Abd ul-Rahman Lomax abd at lomaxdesign.com
Mon Mar 6 10:03:31 PST 2006

At 02:30 AM 3/6/2006, Jobst Heitzig <heitzig-j at web.de> wrote:
>To begin with: It might be the case that what you wrote contains the
>answer to what I will ask, but the sheer amount of your postings makes
>it completely impossible to read them in my 15 minutes a day I can afford...

I understand, and regret the volume. I need an editor. Any volunteers? :-)

>Here's the main problem I see when using non-secret proxy systems: If X
>can prove to Y that she named Y as her proxy, then people can buy votes:
>Y can give X money for naming her as proxy. This would result in a
>plutocracy instead of a democracy.

No, that question was not answered specifically. The problem with 
vote-buying is not what people usually think.
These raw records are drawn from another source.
-- ==== Sys2Proof/Decode.lean ====
section
/-! DEFINITION. The two encodings of spec/30_encoding.md: the host packets (R60 to R66) and the one-byte controller
commands (R67). First the decoders, then the encoders, then the host's reading of a table word. -/

namespace Sys2Proof

/-! ### Host packets: opcode map, formats and lengths -/

/-- The packet formats of R61. -/
inductive Format where
  | f0
  | f1
  | f2
  | f3
  | f4
  | f6
  | fv
  deriving DecidableEq, Repr

/-- The format of each opcode byte of the table of R62; none for the reserved opcodes of R65. -/
def formatOf (op : Byte) : Option Format :=
  match op.toNat with
  | 0x01 => some .f1
  | 0x02 => some .fv
  | 0x03 => some .f1
  | 0x04 => some .f1
  | 0x05 => some .f2
  | 0x08 => some .f0
  | 0x09 => some .f2
  | 0x0A => some .f0
  | 0x10 => some .f4
  | 0x12 => some .f4
  | 0x13 => some .f4
  | 0x14 => some .f6
  | 0x15 => some .f6
  | 0x16 => some .f3
  | 0x17 => some .f3
  | 0x20 => some .f0
  | 0x21 => some .f0
  | 0x22 => some .f0
  | _ => none

/-- `len = CMD[cp+1] + 256*CMD[cp+2]`, the one 16-bit operand, low byte first (R43, R63, R64). -/
def senddatLen (lo hi : Byte) : BitVec 16 := BitVec.ofNat 16 (lo.toNat + 256 * hi.toNat)

/-- The packet length `n` of R63, from the packet's own bytes: `none` where the opcode is reserved or the two length bytes
of a SENDDAT are not there. -/
def packetSpan : List Byte → Option Nat
  | [] => none
  | op :: rest =>
    match formatOf op with
    | some .f0 => some 1
    | some .f1 => some 2
    | some .f2 => some 3
    | some .f3 => some 4
    | some .f4 => some 5
    | some .f6 => some 7
    | some .fv =>
      match rest with
      | lo :: hi :: _ => some (3 + (senddatLen lo hi).toNat)
      | _ => none
    | none => none

/-! ### Host packets: decoding -/

/-- Why a stream has no meaning at its first byte (R65): both cases are refused by the machine. -/
inductive DecodeError where
  /-- The opcode byte is not in the table of R62. -/
  | reservedOpcode (op : Byte)
  /-- The packet's bytes run past the end of the stream. -/
  | truncated
  deriving DecidableEq, Repr

/-- What decoding answers: the operation and the bytes after its packet, or why there is none. -/
abbrev Decoded := Except DecodeError (Instr × List Byte)

/-- Format F1 after the opcode: P0 (R61). -/
def decodeF1 (f : Byte → Instr) : List Byte → Decoded
  | p0 :: rest => .ok (f p0, rest)
  | _ => .error .truncated

/-- Format F2 after the opcode: P0, P1 (R61). -/
def decodeF2 (f : Byte → Byte → Instr) : List Byte → Decoded
  | p0 :: p1 :: rest => .ok (f p0 p1, rest)
  | _ => .error .truncated

/-- Format F3 after the opcode: P0 to P2 (R61). -/
def decodeF3 (f : Byte → Byte → Byte → Instr) : List Byte → Decoded
  | p0 :: p1 :: p2 :: rest => .ok (f p0 p1 p2, rest)
  | _ => .error .truncated

/-- Format F4 after the opcode: P0 to P3 (R61). -/
def decodeF4 (f : Byte → Byte → Byte → Byte → Instr) : List Byte → Decoded
  | p0 :: p1 :: p2 :: p3 :: rest => .ok (f p0 p1 p2 p3, rest)
  | _ => .error .truncated

/-- Format F6 after the opcode: P0 to P5 (R61). -/
def decodeF6 (f : Byte → Byte → Byte → Byte → Byte → Byte → Instr) : List Byte → Decoded
  | p0 :: p1 :: p2 :: p3 :: p4 :: p5 :: rest => .ok (f p0 p1 p2 p3 p4 p5, rest)
  | _ => .error .truncated

/-- Format FV after the opcode: len low, len high, then `len` payload bytes (R61, R63). -/
def decodeFV : List Byte → Decoded
  | lo :: hi :: rest =>
    if (senddatLen lo hi).toNat ≤ rest.length then
      .ok (.senddat (senddatLen lo hi) (rest.take (senddatLen lo hi).toNat), rest.drop (senddatLen lo hi).toNat)
    else .error .truncated
  | _ => .error .truncated

/-- Decode one packet at the head of a byte stream, as R60 orders it: the opcode byte against the table of R62, then the
packet's length, then the operands (R64). An empty stream has no packet, so it is truncated. -/
def decode : List Byte → Decoded
  | [] => .error .truncated
  | op :: rest =>
    match op.toNat with
    | 0x01 => decodeF1 .sendcmd rest
    | 0x02 => decodeFV rest
    | 0x03 => decodeF1 .setmode rest
    | 0x04 => decodeF1 .setcon rest
    | 0x05 => decodeF2 .setcur rest
    | 0x08 => .ok (.clrbuf, rest)
    | 0x09 => decodeF2 .pixel rest
    | 0x0A => .ok (.rdbuf, rest)
    | 0x10 => decodeF4 .line rest
    | 0x12 => decodeF4 .rect rest
    | 0x13 => decodeF4 .rectf rest
    | 0x14 => decodeF6 .tri rest
    | 0x15 => decodeF6 .trif rest
    | 0x16 => decodeF3 .circ rest
    | 0x17 => decodeF3 .circf rest
    | 0x20 => .ok (.init, rest)
    | 0x21 => .ok (.update, rest)
    | 0x22 => .ok (.clrscr, rest)
    | _ => .error (.reservedOpcode op)

/-! ### Controller commands: the bytes on the wire -/

/-- The function-set field `H`, bit 0 (R67). -/
def InstrSet.bits : InstrSet → Byte
  | .basic => 0x00
  | .extended => 0x01

/-- The mode bits `D`, `E` at bits 2 and 0 (R30, R67, D16). -/
def DisplayMode.bits : DisplayMode → Byte
  | .blank => 0x00
  | .normal => 0x04
  | .allOn => 0x01
  | .inverted => 0x05

/-- "A command byte is formed as `base | field` on 8-bit values" (R80). -/
def commandByte (base field : Byte) : Byte := base ||| field

/-- function-set: base 0x20 (R30, R67). -/
def functionSetByte (h : InstrSet) : Byte := commandByte 0x20 h.bits

/-- display-control: base 0x08 (R30, R67). -/
def displayControlByte (mode : Byte) : Byte := commandByte 0x08 mode

/-- X-address-set: base 0x80 (R30, R67). -/
def xAddressByte (x : Byte) : Byte := commandByte 0x80 x

/-- Y-address-set: base 0x40 (R30, R67); the byte carries `y` itself (D18, R193). -/
def yAddressByte (y : Byte) : Byte := commandByte 0x40 y

/-- Vop-set: base 0x80, contrast in the low seven bits (R30, R67). -/
def vopByte (v : Byte) : Byte := commandByte 0x80 v

/-- temperature-control: base 0x04 (R30, R67). -/
def temperatureByte (t : Byte) : Byte := commandByte 0x04 t

/-- bias-system: base 0x10 (R30, R67). -/
def biasByte (b : Byte) : Byte := commandByte 0x10 b

/-- One row of the wire table: a byte belongs to it when its masked bits are `value` (R67; spec/opcode_table.json's
match and mask). -/
structure WireRow where
  value : Byte
  mask : Byte
  deriving DecidableEq, Repr

/-- Whether a byte has the fixed bits of a row. -/
def WireRow.covers (r : WireRow) (b : Byte) : Bool := b &&& r.mask == r.value

/-- `0 0 1 0 0 0 0 H`, in either instruction set (R67). -/
def rowFunctionSet : WireRow := { value := 0x20, mask := 0xFE }
/-- `0 0 0 0 1 D 0 E`, basic set (R67). -/
def rowDisplayControl : WireRow := { value := 0x08, mask := 0xFA }
/-- `1 X X X X X X X`, basic set (R67). -/
def rowXAddress : WireRow := { value := 0x80, mask := 0x80 }
/-- `0 1 Y Y Y Y Y Y`, basic set (R67). -/
def rowYAddress : WireRow := { value := 0x40, mask := 0xC0 }
/-- `1 V V V V V V V`, extended set (R67). -/
def rowVop : WireRow := { value := 0x80, mask := 0x80 }
/-- `0 0 0 0 0 1 T T`, extended set (R67). -/
def rowTemperature : WireRow := { value := 0x04, mask := 0xFC }
/-- `0 0 0 1 0 B B B`, extended set (R67). -/
def rowBias : WireRow := { value := 0x10, mask := 0xF8 }

/-- The rows that can be meant in an instruction set: Vop-set and X-address-set have the same bytes and are told apart only
by the set (R30, C6). -/
def wireRows : InstrSet → List WireRow
  | .basic => [rowFunctionSet, rowDisplayControl, rowXAddress, rowYAddress]
  | .extended => [rowFunctionSet, rowVop, rowTemperature, rowBias]

/-- The mode of a display-control byte, from its bits `D` (bit 2) and `E` (bit 0) (R67). -/
def displayModeOf (b : Byte) : DisplayMode :=
  match b.getLsbD 2, b.getLsbD 0 with
  | false, false => .blank
  | true, false => .normal
  | false, true => .allOn
  | true, true => .inverted

/-- The controller command a wire byte is under an instruction set, by R67's layouts; `none` for a byte that is no command
of the seven, a column above 83 and a `Y` field above 47 included (R30). FBR itself never decodes these bytes (C6). -/
def decodeWire (iset : InstrSet) (b : Byte) : Option Instr :=
  if rowFunctionSet.covers b then some (.functionSet (if b.getLsbD 0 then .extended else .basic))
  else
    match iset with
    | .basic =>
      if rowDisplayControl.covers b then some (.displayControl (displayModeOf b))
      else if rowXAddress.covers b then
        if (b.setWidth 7).toNat < Config.width then some (.xAddressSet (b.setWidth 7)) else none
      else if rowYAddress.covers b then
        if (b.setWidth 6).toNat < Config.height then some (.yAddressSet (b.setWidth 6)) else none
      else none
    | .extended =>
      if rowVop.covers b then some (.vopSet (b.setWidth 7))
      else if rowTemperature.covers b then some (.temperatureControl (b.setWidth 2))
      else if rowBias.covers b then some (.biasSystem (b.setWidth 3))
      else none

/-- The instruction sets a controller command belongs to (R67, last column); none for a host operation. -/
def Instr.inSet (iset : InstrSet) : Instr → Bool
  | .sendcmd _ => false
  | .senddat _ _ => false
  | .setmode _ => false
  | .setcon _ => false
  | .setcur _ _ => false
  | .clrbuf => false
  | .pixel _ _ => false
  | .rdbuf => false
  | .line _ _ _ _ => false
  | .rect _ _ _ _ => false
  | .rectf _ _ _ _ => false
  | .tri _ _ _ _ _ _ => false
  | .trif _ _ _ _ _ _ => false
  | .circ _ _ _ => false
  | .circf _ _ _ => false
  | .init => false
  | .update => false
  | .clrscr => false
  | .functionSet _ => true
  | .displayControl _ => iset == .basic
  | .xAddressSet _ => iset == .basic
  | .yAddressSet _ => iset == .basic
  | .vopSet _ => iset == .extended
  | .temperatureControl _ => iset == .extended
  | .biasSystem _ => iset == .extended

/-! ### Encoding -/

/-- The two length bytes of a SENDDAT packet: `len[7:0]`, then `len[15:8]` (R61). -/
def senddatLenBytes (len : BitVec 16) : List Byte := [len.extractLsb' 0 8, len.extractLsb' 8 8]

/-- The bytes of an instruction: the host packet of R61 and R62, or the command byte of R67. -/
def encode : Instr → List Byte
  | .sendcmd byte => [0x01, byte]
  | .senddat len payload => 0x02 :: (senddatLenBytes len ++ payload)
  | .setmode mode => [0x03, mode]
  | .setcon value => [0x04, value]
  | .setcur x y => [0x05, x, y]
  | .clrbuf => [0x08]
  | .pixel x y => [0x09, x, y]
  | .rdbuf => [0x0A]
  | .line x0 y0 x1 y1 => [0x10, x0, y0, x1, y1]
  | .rect x y width height => [0x12, x, y, width, height]
  | .rectf x y width height => [0x13, x, y, width, height]
  | .tri x0 y0 x1 y1 x2 y2 => [0x14, x0, y0, x1, y1, x2, y2]
  | .trif x0 y0 x1 y1 x2 y2 => [0x15, x0, y0, x1, y1, x2, y2]
  | .circ x0 y0 radius => [0x16, x0, y0, radius]
  | .circf x0 y0 radius => [0x17, x0, y0, radius]
  | .init => [0x20]
  | .update => [0x21]
  | .clrscr => [0x22]
  | .functionSet h => [functionSetByte h]
  | .displayControl mode => [displayControlByte mode.bits]
  | .xAddressSet x => [xAddressByte (x.setWidth 8)]
  | .yAddressSet y => [yAddressByte (y.setWidth 8)]
  | .vopSet v => [vopByte (v.setWidth 8)]
  | .temperatureControl t => [temperatureByte (t.setWidth 8)]
  | .biasSystem b => [biasByte (b.setWidth 8)]

/-- The number of packet bytes of an operation, by its format (R61, R63). A controller command has no packet. -/
def packetLength : Instr → Nat
  | .sendcmd _ => 2
  | .senddat len _ => 3 + len.toNat
  | .setmode _ => 2
  | .setcon _ => 2
  | .setcur _ _ => 3
  | .clrbuf => 1
  | .pixel _ _ => 3
  | .rdbuf => 1
  | .line _ _ _ _ => 5
  | .rect _ _ _ _ => 5
  | .rectf _ _ _ _ => 5
  | .tri _ _ _ _ _ _ => 7
  | .trif _ _ _ _ _ _ => 7
  | .circ _ _ _ => 4
  | .circf _ _ _ => 4
  | .init => 1
  | .update => 1
  | .clrscr => 1
  | .functionSet _ => 0
  | .displayControl _ => 0
  | .xAddressSet _ => 0
  | .yAddressSet _ => 0
  | .vopSet _ => 0
  | .temperatureControl _ => 0
  | .biasSystem _ => 0

/-- A program: packets one after another, in the order they are executed (R71, R72). -/
def encodeAll (is : List Instr) : List Byte := is.flatMap encode

/-! ### Table words -/

/-- Byte `i` of a word whose bits are numbered as the opcode table numbers them, the bits from `nbits` up being 0. -/
def wordByte (nbits w i : Nat) : Byte := BitVec.ofNat 8 ((w % 2 ^ nbits) / 2 ^ (8 * i))

/-- The whole packet that begins with a table word: as many bytes as R63 gives it, operand bytes beyond the word being 0;
the bytes of the word alone where its opcode is reserved. Log entry 16. -/
def packetBytes (nbits w : Nat) : List Byte :=
  (List.range ((packetSpan [wordByte nbits w 0, wordByte nbits w 1, wordByte nbits w 2]).getD (nbits / 8))).map
    (wordByte nbits w)

/-- The instruction the packet decoder reads from a table word (log entry 16); `none` where it refuses. -/
def decodeTableWord (nbits w : Nat) : Option Instr :=
  match decode (packetBytes nbits w) with
  | .ok (i, _) => some i
  | .error _ => none

end Sys2Proof
end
The problem is secrecy. 
In an FA, nobody would bother to buy votes: it would buy you very little.

In order for vote-buying to make any sense for the buyer, one would 
have to buy off a high-level proxy, and then the proxy would not only 
have to do something contrary to the public interest and the proxy's 
own uninfluenced judgement, but the proxy would have to successfully 
explain this to his or her constituency, who *will* question it. This 
is one reason why the collection factor (the average number of people 
direct represented by a proxy) should be small. If, under those 
conditions, you get back a form letter with some BS explanation, if 
you can't telephone and direct discuss it with your proxy, I'd say it 
is time to change proxies. Further, those lower-level proxies with 
direct access to the corrupted one can think, even if the 
higher-level proxy seems sincere, that he or she is merely 
idiosycratic about that issue, so, if direct voting is allowed (this 
is a very good reason to allow it), they would bypass the proxy and 
vote directly.

At a high level (this would be a high level, just below the 
qualifying level for full participation), proxies will be *very* 
involved and many of them might be attending assembly sessions. For 
them, direct voting would be trivial, and would carry with it all 
their votes. In other words, this high-level proxy, bought at great 
expense, ends up casting one vote (or only a relatively small number of votes).

As I did write, the corrupter ends up with a mouthful of hair.

By the way, we *have* a plutocracy already, and that will not change 
unless the economic system is changed. I'm not recommending that this 
be done in the near future, and I am entirely unsure that it is a 
good idea in the long run. The economic system will, in any case, be 
rather thoroughly reformed, but not by legislation and in a gentle 
way, by the formation of large consumer and employee FA/DP 
organizations. The *customers* have almost total power over the 
plutocrats, but cannot exercise it due to the lack of organization, 
and all attempts to organize consumers so far have created 
oligarchical structures, not democratic structures.

I've been writing that FA/DP will transform society. It is not just a 
casual observation, it is the result of about twenty years of 
studying the concept (as well as quite a bit of experience in 
organizations, particularly nonprofits).